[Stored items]
^^^^^^^^^^^^^^^^

/-- The drive settings taken at the start of a transaction on coil `ch` of the group that `lead` leads (R69, R100, R125). -/
def takeSettings (s : State) (ch lead : Nat) : TxSet :=
  { TxSet.none with
    ftw := carrier s lead, target := driveMa s ch, slow := regB s (.airCh lead) 3, role := roleOf s ch,
    tbofs := regS s (.airCh ch) 8 8, win := regF s (.lfcTune ch) 0 5, freq := regF s (.lfcFreq ch) 0 32,
    sense := reg s (.lfcSense ch), tune := reg s (.lfcTune ch) }

/-- Uses and counters of an attempt: SESS for AUTH, uses of the fleet node, PEND and its record before REKEY (R140, R142, R159,
R254). The first attempt takes the registry entry and the key's instance, which its retries and restarts keep (R135, R139). An
existing entry is taken as the registry holds it, with its own FLEET, in ENROL's KEY mode too (log entry 84). -/
def beginUses (s : State) (ch : Nat) (j : Job) (first : Bool) : State × Job :=
  let e := if first then jobEntry s j else j.entry
  let f := fleetIdx e.fleet
  let ki := if first then (getNode s f).inst else j.keyInst
  match j.frame with
  | .auth =>
    let s1 := countUse s f
    if j.reg < 4096 then (countSess s1 j.reg, { j with entry := e, keyInst := ki })
    else (s1, { j with entry := { e with sess := e.sess + 1 }, keyInst := ki })
  | .rekey =>
    let s1 := countUse (countUse s f) f
    if !first then (s1, j)
    else
      let g := BitVec.ofNat 16 (e.gen.toNat + 1)
      let s2 := if e.pend then s1 else storeReg s1 j.reg { e with pend := true, pendGen := g }
      (stageRegistry s2 5 j.reg (3 + polOf s ch), { j with entry := getReg s2 j.reg, keyInst := ki })
  | _ => (s, j)

/-- Starts an attempt on one coil: `first` of its transaction, or again with the settings that the first one took. -/
def startCoil (s : State) (ch : Nat) (j : Job) (group : List Nat) (first : Bool) : State :=
  let x := beginUses s ch j first
  let set := polSettings x.1 (polOf s ch) (if first then takeSettings x.1 ch (group.headD ch) else j.set)
  let k := { x.2 with phase := .onAir, startUs := s.clk.nowUs, startBeat := s.clk.beat, set := set,
                      attempts := x.2.attempts + 1, heldReply := none, defers := 0, meas := none }
  setHead x.1 ch { k with wave := coilWave x.1 ch group k set.slow }

/-- Starts the first attempt, with the reservation the limiter has made for each coil. -/
def startTx (s : State) (ch : Nat) (j : Job) : State :=
  let g := coils s ch j
  g.foldl (fun s c => match headOf s c with
    | some x => startCoil s c { x with resv := some (reservation s c (carrier s ch)) } g true
    | none => s) s

/-- Starts a retry or a restart (R51, R95). -/
def resumeTx (s : State) (ch : Nat) (j : Job) : State :=
  let isRestart := decide (j.phase = .quiet)
  let s1 := if isRestart then { s with lf := { s.lf with restarts := sat 32 (s.lf.restarts + 1) } } else s
  let g := coils s1 ch j
  g.foldl (fun s c => match headOf s c with
    | some x => startCoil s c { x with restarts := if isRestart then x.restarts + 1 else x.restarts,
                                       retries := if isRestart then x.retries else x.retries + 1 } g false
    | none => s) s1

/-! ### Faults (R94, R95) -/

def faultBit : ChFault → Nat
  | .opn => 0 | .short => 1 | .overcurrent => 2 | .detune => 3 | .senseClip => 4 | .gangImb => 5 | .crc => 6 | .supply => 7

/-- Sets a fault's flag and counts it by its class. -/
def flagFault (s : State) (ch : Nat) (f : ChFault) : State :=
  modChan s ch fun c =>
    let c1 := { c with faultFlags := c.faultFlags ||| BitVec.ofNat 8 (2 ^ faultBit f) }
    match f with
    | .crc => { c1 with crcCnt := sat 8 (c.crcCnt + 1) }
    | .supply => c1
    | _ => { c1 with hardCnt := sat 16 (c.hardCnt + 1) }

^^^^^^^^^^^^^^^^

- **TASK OBJECTIVE**
The answer should be exactly the lines from the one that contains "x with resv" through the end of the entries, both ends included, and nothing besides.

- **SOLUTION BELOW**
    | some x => startCoil s c { x with resv := some (reservation s c (carrier s ch)) } g true
    | none => s) s

/-- Starts a retry or a restart (R51, R95). -/
def resumeTx (s : State) (ch : Nat) (j : Job) : State :=
  let isRestart := decide (j.phase = .quiet)
  let s1 := if isRestart then { s with lf := { s.lf with restarts := sat 32 (s.lf.restarts + 1) } } else s
  let g := coils s1 ch j
  g.foldl (fun s c => match headOf s c with
    | some x => startCoil s c { x with restarts := if isRestart then x.restarts + 1 else x.restarts,
                                       retries := if isRestart then x.retries else x.retries + 1 } g false
    | none => s) s1

/-! ### Faults (R94, R95) -/

def faultBit : ChFault → Nat
  | .opn => 0 | .short => 1 | .overcurrent => 2 | .detune => 3 | .senseClip => 4 | .gangImb => 5 | .crc => 6 | .supply => 7

/-- Sets a fault's flag and counts it by its class. -/
def flagFault (s : State) (ch : Nat) (f : ChFault) : State :=
  modChan s ch fun c =>
    let c1 := { c with faultFlags := c.faultFlags ||| BitVec.ofNat 8 (2 ^ faultBit f) }
    match f with
    | .crc => { c1 with crcCnt := sat 8 (c.crcCnt + 1) }
    | .supply => c1
    | _ => { c1 with hardCnt := sat 16 (c.hardCnt + 1) }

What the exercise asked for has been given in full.